Task to carry out:
Reproduce nothing but the lines from the one containing "(fun t => !t.powered && (t.port" to the end of the records below, each exactly as written.

Collected data:
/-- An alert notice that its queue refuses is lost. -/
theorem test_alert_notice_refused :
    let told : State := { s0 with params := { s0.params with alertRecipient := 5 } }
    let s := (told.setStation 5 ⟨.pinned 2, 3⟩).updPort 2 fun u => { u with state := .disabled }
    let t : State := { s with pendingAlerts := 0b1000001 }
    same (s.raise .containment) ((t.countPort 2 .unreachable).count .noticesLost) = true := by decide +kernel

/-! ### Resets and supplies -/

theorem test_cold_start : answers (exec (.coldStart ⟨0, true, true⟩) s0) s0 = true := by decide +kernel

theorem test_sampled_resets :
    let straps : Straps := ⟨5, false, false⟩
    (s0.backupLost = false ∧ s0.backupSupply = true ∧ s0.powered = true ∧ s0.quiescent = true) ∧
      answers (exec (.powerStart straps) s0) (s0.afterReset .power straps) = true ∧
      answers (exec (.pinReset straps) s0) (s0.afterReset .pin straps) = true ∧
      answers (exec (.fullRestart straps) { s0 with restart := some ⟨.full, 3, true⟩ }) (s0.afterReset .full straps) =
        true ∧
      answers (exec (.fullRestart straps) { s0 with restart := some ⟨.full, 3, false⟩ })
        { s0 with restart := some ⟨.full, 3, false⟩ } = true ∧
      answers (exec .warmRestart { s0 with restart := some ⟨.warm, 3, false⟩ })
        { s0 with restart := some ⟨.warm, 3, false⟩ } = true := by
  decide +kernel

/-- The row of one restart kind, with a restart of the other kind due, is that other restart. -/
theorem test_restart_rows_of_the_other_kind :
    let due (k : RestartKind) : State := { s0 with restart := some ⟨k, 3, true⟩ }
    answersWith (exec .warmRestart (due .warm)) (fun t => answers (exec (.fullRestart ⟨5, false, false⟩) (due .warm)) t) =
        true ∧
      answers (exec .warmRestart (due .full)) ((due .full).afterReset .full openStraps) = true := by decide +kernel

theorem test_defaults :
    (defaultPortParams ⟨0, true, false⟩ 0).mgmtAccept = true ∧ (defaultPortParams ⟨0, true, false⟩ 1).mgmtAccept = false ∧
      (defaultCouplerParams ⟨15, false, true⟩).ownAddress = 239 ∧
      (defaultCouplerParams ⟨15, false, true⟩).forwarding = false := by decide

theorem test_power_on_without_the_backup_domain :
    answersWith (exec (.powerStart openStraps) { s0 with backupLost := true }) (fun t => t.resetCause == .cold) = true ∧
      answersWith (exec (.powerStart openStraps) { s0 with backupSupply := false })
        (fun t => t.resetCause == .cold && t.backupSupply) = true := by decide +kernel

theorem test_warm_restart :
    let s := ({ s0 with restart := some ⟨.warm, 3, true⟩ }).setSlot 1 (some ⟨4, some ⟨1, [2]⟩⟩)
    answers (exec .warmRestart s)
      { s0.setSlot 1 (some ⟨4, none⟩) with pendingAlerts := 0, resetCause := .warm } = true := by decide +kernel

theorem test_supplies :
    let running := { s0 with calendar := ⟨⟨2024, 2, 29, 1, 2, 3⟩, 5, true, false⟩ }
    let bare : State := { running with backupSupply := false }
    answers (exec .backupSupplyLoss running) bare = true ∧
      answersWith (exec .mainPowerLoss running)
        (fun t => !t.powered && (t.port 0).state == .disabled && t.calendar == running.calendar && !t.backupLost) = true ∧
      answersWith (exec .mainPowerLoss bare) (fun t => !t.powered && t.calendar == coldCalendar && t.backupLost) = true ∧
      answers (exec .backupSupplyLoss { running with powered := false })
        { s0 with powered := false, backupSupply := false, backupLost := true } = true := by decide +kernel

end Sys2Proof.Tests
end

Response to this task:
        (fun t => !t.powered && (t.port 0).state == .disabled && t.calendar == running.calendar && !t.backupLost) = true ∧
      answersWith (exec .mainPowerLoss bare) (fun t => !t.powered && t.calendar == coldCalendar && t.backupLost) = true ∧
      answers (exec .backupSupplyLoss { running with powered := false })
        { s0 with powered := false, backupSupply := false, backupLost := true } = true := by decide +kernel

end Sys2Proof.Tests
end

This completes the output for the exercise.